Stored data entries:

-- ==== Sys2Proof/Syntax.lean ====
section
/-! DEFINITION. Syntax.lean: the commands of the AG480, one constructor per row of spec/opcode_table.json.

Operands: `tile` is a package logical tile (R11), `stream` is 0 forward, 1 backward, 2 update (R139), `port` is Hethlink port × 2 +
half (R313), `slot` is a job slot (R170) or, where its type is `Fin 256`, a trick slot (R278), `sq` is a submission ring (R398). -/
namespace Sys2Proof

--

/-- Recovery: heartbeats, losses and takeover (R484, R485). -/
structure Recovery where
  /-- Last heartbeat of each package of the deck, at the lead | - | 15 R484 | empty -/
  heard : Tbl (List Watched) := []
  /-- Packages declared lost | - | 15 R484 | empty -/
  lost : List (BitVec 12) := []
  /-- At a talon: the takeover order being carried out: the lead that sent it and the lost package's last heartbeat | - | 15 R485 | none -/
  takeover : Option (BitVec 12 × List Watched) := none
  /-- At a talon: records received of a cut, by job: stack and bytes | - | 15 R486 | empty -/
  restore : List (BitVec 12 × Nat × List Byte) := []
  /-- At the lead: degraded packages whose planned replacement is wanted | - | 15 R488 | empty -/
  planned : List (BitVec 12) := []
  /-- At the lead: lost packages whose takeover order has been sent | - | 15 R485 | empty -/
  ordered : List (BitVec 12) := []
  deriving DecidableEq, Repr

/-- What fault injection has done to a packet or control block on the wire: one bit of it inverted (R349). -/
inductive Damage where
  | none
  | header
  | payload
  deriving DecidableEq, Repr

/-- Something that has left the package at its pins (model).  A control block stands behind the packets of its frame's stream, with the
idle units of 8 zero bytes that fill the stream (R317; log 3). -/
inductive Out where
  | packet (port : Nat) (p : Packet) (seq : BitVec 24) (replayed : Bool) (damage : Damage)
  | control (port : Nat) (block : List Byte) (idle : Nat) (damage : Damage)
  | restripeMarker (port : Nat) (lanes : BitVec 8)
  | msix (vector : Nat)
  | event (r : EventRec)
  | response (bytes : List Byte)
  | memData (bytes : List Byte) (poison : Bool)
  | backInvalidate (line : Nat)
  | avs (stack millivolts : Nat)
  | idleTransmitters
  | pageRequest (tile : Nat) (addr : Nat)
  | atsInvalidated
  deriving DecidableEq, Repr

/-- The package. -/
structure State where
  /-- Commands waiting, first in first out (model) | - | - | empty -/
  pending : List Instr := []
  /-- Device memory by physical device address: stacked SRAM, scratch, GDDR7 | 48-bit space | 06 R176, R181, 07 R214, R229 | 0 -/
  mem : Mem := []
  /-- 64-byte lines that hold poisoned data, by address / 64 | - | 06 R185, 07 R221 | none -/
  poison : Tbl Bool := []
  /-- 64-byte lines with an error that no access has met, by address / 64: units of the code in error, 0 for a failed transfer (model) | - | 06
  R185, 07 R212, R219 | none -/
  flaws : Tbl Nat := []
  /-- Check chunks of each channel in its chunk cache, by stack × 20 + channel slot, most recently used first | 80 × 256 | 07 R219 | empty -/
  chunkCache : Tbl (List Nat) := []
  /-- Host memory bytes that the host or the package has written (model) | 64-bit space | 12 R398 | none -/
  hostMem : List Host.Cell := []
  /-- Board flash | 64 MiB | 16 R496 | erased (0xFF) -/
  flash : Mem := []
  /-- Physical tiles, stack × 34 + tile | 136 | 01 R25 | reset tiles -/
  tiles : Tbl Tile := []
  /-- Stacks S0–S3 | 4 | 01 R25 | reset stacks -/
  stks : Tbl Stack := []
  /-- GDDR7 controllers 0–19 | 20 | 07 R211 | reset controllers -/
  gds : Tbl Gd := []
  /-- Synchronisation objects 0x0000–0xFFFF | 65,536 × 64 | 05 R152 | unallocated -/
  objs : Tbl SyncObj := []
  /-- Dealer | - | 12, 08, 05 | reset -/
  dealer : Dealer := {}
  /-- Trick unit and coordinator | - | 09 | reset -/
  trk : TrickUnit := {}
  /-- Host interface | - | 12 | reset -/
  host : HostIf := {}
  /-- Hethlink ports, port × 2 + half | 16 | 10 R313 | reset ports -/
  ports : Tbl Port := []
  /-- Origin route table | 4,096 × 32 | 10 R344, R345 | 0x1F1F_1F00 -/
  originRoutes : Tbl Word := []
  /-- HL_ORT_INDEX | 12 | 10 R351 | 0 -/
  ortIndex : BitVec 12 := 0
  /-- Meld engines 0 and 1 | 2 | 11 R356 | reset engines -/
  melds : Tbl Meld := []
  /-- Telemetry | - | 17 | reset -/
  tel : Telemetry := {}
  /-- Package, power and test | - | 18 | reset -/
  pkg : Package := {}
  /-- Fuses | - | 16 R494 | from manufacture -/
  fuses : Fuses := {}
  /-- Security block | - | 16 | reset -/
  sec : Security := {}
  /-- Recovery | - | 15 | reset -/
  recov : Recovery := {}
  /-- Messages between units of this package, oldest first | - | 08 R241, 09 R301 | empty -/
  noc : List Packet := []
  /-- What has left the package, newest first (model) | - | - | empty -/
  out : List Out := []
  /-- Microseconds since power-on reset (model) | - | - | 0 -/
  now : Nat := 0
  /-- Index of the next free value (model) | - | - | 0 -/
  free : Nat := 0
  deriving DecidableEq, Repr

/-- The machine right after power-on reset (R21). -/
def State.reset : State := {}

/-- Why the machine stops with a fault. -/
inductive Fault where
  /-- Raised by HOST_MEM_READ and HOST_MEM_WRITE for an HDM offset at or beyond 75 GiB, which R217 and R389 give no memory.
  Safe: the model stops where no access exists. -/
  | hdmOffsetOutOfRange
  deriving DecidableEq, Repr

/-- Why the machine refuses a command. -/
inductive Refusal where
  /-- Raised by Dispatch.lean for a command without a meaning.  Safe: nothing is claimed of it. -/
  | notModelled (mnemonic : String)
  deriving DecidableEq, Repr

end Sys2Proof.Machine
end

* _How to complete this task_
Search the data above for the word "Syntax" and show every line that has it.

* _Task response_
-- ==== Sys2Proof/Syntax.lean ====
/-! DEFINITION. Syntax.lean: the commands of the AG480, one constructor per row of spec/opcode_table.json.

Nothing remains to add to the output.